Confessions of a benefits manager: Candid conducts a risk assessment

There is some guy called standing by my desk with a clipboard. He is ticking boxes furiously. Erm, can I help you? I ask. He frowns and holds out a hand reluctantly. I’m Ben, senior health and safety consultant, he tells me. That’s a relief, for a minute I thought he was someone assigning heads for the next redundancy programme.

It turns out he has been engaged by the work environment team (aka facilities) to help us create a safe place to work. Good luck with that one, I think. How can we feel safe when the Higher Beings (the executive management team) are poised to terminate our employment contract at any moment? You may notice I am getting a bit paranoid about this; it is that time of year.

Ben comes back from lunch and steps into Big Bad Boss’s office. They close the door. I’m still worried Ben might be in disguise, and that he is culling jobs after all. When he reappears, he marches straight over to me. Gulp. I’m almost relieved to discover I’ve been nominated (dumped on) to fill in the health and safety risk assessment for this floor. Really? I mean I’ve got actual work to do.

Completing the risk assessment

Ben tells me this is part of an important quality accreditation exercise and all employees have to get involved. I look around. My colleague Lazy Susan hasn’t come back from lunch, and most of the HR team are on holiday. That makes me the only employee to get involved. All I have to do, the consultant says, is walk around the floor and fill in the risk assessment form. I am so shocked I don’t even argue.

The first section is all about desks. When was the last time we had a display screen equipment assessment? I have a distant memory of something, but certainly not in the last few years, and we’ve had new laptops since then. No then. I look at the rest of the questions. Is the screen free from glare? Only when I’m not glaring at it.  Is the chair stable and adjustable? Well, like me, it was once. Now it lists to one side and refuses to roll on its casters. I make copious notes on my own work area.

I can’t give that level of attention to everyone’s space, so I just walk around writing down where there is a desk drawer or cabinet open. Lazy Susan’s area, I note, is particularly unsafe. Further around the department floor, I report trailing wires and patches of torn carpet that people could trip over.

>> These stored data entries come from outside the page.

-- ==== Sys2Proof/Certificates/Slice0/Obligations.lean ====
section
/-! DEFINITION. The statements for the provers, each a Prop. Every statement about a command's result has as its
conclusion that `exec` answers a next state, and gives that state whole, so that it says the frame as well. -/

open Sys2Proof Sys2Proof.Machine

/-! ### Encoding and the step -/

/-- R111, R113, R119, R123: decoding the word of any command, with every immediate and any operand words, gives the
command back; and a transaction that decodes is the encoding of what it decodes to, so no two words stand for one
command and no bit of a word is ignored. -/
def Obligations.DecodeEncode : Prop :=
  (∀ i : Instr, decode (encode i) = .ok i) ∧ ∀ (t : Transaction) (i : Instr), decode t = .ok i → encode i = t

/-- R116, R121, R123: the command word of every command, one row for each of the opcode map: the commands without fields,
and `(op << 24) | imm` with the fields of R113 at their places for the others, for every value of the fields; and words that
the rules write out. -/
def Obligations.WrittenWords : Prop :=
  ∀ ws : List Word,
    (∀ p ∈ ([(0x00000000, .nop ws), (0x01000000, .resetBlock ws), (0x02000000, .configure ws),
        (0x11000000, .resetStats ws), (0x12000000, .getStats ws), (0x13000000, .getThreshold ws),
        (0x14000000, .setThreshold ws), (0x20000000, .oscMixDown ws),
        (0x21000000, .oscMixUp ws), (0x22000000, .oscCexp ws), (0x23000000, .oscStep ws), (0x24000000, .oscAdjPhase ws),
        (0x25000000, .oscAdjFreq ws), (0x28000000, .pllSetBw ws), (0x29000000, .pllStep ws), (0x30000000, .agcSetBw ws),
        (0x31000000, .agcExecute ws), (0x32000000, .agcSeed ws), (0x38000000, .ssSetBw ws), (0x40000000, .detPush ws),
        (0x41000000, .detReset ws), (0x49000000, .demDemod ws), (0x52000000, .crcCheck ws)] : List (Word × Instr)),
      encode p.2 = ⟨p.1, ws⟩ ∧ decode ⟨p.1, ws⟩ = .ok p.2) ∧
    (∀ (a : BitVec 8) (p : BitVec 10) (c : BitVec 15) (n : BitVec 24) (fi fo : BitVec 8),
      encode (.regRead a ws) = ⟨BitVec.ofNat 32 (0x03 * 2 ^ 24 + a.toNat), ws⟩ ∧
      encode (.regWrite a ws) = ⟨BitVec.ofNat 32 (0x04 * 2 ^ 24 + a.toNat), ws⟩ ∧
      encode (.preWrite p ws) = ⟨BitVec.ofNat 32 (0x05 * 2 ^ 24 + p.toNat), ws⟩ ∧
      encode (.coefWrite c ws) = ⟨BitVec.ofNat 32 (0x06 * 2 ^ 24 + c.toNat), ws⟩ ∧
      encode (.execute n ws) = ⟨BitVec.ofNat 32 (0x10 * 2 ^ 24 + n.toNat), ws⟩ ∧
      encode (.ssExecute n ws) = ⟨BitVec.ofNat 32 (0x39 * 2 ^ 24 + n.toNat), ws⟩ ∧
      encode (.demSetScheme a ws) = ⟨BitVec.ofNat 32 (0x48 * 2 ^ 24 + a.toNat), ws⟩ ∧
      encode (.dilDeinterleave n ws) = ⟨BitVec.ofNat 32 (0x50 * 2 ^ 24 + n.toNat), ws⟩ ∧
      encode (.fecDecode a ws) = ⟨BitVec.ofNat 32 (0x51 * 2 ^ 24 + a.toNat), ws⟩ ∧
      encode (.decDecode fi fo ws) = ⟨BitVec.ofNat 32 (0x53 * 2 ^ 24 + fo.toNat * 2 ^ 8 + fi.toNat), ws⟩) ∧
    decode ⟨0x0300003B, ws⟩ = .ok (.regRead 0x3B ws) ∧ decode ⟨0x04000022, ws⟩ = .ok (.regWrite 0x22 ws) ∧
    decode ⟨0x06004040, ws⟩ = .ok (.coefWrite 16448 ws) ∧ decode ⟨0x05000003, ws⟩ = .ok (.preWrite 3 ws) ∧
    decode ⟨0x39000005, ws⟩ = .ok (.ssExecute 5 ws) ∧ decode ⟨0x10000002, ws⟩ = .ok (.execute 2 ws) ∧
    decode ⟨0x48000004, ws⟩ = .ok (.demSetScheme 4 ws) ∧ decode ⟨0x51000002, ws⟩ = .ok (.fecDecode 2 ws) ∧
    decode ⟨0x53000102, ws⟩ = .ok (.decDecode 2 1 ws) ∧ decode ⟨0x50000003, ws⟩ = .ok (.dilDeinterleave 3 ws)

The organisational development team has piles of dangerously stacked files and papers. Why am I not surprised; a tidy desk is a tidy mind. I am having so much fun critiquing everyone’s space, that it is a good hour before I realise I’ve been asked to do the consultant’s job. Surely Ben should be the one walking round doing all this?

Fire procedures

The form moves on the fire procedures. Actually, as a company we are pretty hot on that, and we’ve even had special training drills for terrorist attacks just in case. However, I don’t actually know where the nearest fire extinguisher is, so that is worth finding out though I’m not sure I’d know how to work one if it came to it. And I’ve no idea who the first aider is or where the accident book is kept (if there is one). You can see the company has paid particular attention where the safety of the building is concerned, but not to the safety of its employees. No surprise.

Ridiculous as it seems, there is a whole two pages of risk assessment about the coffee machine. We’re not doing too well there I soon find; employees are subject to potential scalding every day. And we don’t even use plastic tops for cups to avoid spills. I rather hope they don’t introduce them, because it would just be more landfill waste.

Things start to get a bit surreal when the form asks about personal protective equipment. There is a whole section including questions on steel capped boots and ear defenders. It is tempting to request both when dealing with the Higher Beings. I’m sure Big Bad Boss in a rant can reach above 85 decibels. I rather like the section on thermal comfort too, because it suggests the company should provide protective clothing when employees are required to work in extreme temperatures. The air-con here is fierce, I can tell you, so make mine a cashmere.

Driving conditions

There is a section on hazardous driving conditions, and while this certainly applies to anyone crazy enough to commute here by car, I don’t think that’s what they mean as the form goes on to talk about forklift trucks, lifting equipment, and ‘shunters’, whatever those are. I tick ‘not applicable’ rather angrily. This is seriously wasting my time.

It is clear that Ben has not tailored the form for our business and has merely printed off a standard template. Shoddy work I’d say. Perhaps I should retrain as a health and safety consultant. You get paid for getting other people to do your work for you. Rather like my colleague Lazy Susan, who saunters back from a three-hour lunch just as I am finishing the assessment. Grr.

It isn’t long before we are all sent a link to an online display screen assessment. A couple of weeks later, I am thrilled to come in to find someone (Ben?) has replaced my chair with a whizzy adjustable one. Although I am still not convinced my job is safe, I can at least rest assured that I am all healthy and safe in my seat.